*WHAT TO DO*:
Instruction for the data below: set down exactly the lines from the line with "rw [if_neg (by decide), if_neg hzero]" to the line with "theorem fpMaxMin_first (h", inclusive, and no others.

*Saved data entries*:
# # # #

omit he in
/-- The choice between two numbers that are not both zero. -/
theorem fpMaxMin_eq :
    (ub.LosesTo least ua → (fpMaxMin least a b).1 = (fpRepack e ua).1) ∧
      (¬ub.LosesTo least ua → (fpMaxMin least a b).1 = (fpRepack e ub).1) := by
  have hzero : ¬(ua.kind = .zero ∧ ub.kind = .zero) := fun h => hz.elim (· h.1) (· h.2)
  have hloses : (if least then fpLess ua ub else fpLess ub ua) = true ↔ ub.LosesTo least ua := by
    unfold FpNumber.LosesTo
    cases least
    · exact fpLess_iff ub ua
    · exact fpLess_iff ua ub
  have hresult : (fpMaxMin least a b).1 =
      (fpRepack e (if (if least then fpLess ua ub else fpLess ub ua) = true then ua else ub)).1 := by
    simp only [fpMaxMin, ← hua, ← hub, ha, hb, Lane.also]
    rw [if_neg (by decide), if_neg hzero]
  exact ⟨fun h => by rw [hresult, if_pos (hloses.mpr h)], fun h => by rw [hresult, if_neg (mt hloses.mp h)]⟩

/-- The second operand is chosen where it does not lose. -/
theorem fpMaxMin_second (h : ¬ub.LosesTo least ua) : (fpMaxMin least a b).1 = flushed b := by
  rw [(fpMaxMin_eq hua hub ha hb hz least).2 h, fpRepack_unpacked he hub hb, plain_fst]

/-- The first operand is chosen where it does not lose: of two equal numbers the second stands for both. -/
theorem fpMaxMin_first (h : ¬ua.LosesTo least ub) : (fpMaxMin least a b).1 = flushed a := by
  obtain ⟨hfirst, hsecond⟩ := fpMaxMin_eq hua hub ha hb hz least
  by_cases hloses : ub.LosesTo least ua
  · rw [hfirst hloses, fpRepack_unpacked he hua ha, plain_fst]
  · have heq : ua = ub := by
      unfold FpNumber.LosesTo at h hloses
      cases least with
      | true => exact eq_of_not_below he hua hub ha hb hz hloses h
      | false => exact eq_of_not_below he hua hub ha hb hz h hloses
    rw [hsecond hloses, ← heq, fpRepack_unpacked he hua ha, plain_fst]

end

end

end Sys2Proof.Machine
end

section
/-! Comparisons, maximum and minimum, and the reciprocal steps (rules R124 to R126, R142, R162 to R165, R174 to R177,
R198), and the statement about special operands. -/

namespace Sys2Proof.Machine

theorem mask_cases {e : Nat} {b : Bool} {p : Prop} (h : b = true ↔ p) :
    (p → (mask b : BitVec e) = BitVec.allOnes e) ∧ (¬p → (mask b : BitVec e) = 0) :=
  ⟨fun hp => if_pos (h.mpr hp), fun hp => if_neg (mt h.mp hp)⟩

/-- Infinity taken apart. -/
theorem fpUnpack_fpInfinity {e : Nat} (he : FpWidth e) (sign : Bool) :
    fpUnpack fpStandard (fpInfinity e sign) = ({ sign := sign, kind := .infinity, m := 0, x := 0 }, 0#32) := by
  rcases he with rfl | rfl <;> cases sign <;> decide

# # # #

*EXERCISE ANSWER*:
    rw [if_neg (by decide), if_neg hzero]
  exact ⟨fun h => by rw [hresult, if_pos (hloses.mpr h)], fun h => by rw [hresult, if_neg (mt hloses.mp h)]⟩

/-- The second operand is chosen where it does not lose. -/
theorem fpMaxMin_second (h : ¬ub.LosesTo least ua) : (fpMaxMin least a b).1 = flushed b := by
  rw [(fpMaxMin_eq hua hub ha hb hz least).2 h, fpRepack_unpacked he hub hb, plain_fst]

/-- The first operand is chosen where it does not lose: of two equal numbers the second stands for both. -/
theorem fpMaxMin_first (h : ¬ua.LosesTo least ub) : (fpMaxMin least a b).1 = flushed a := by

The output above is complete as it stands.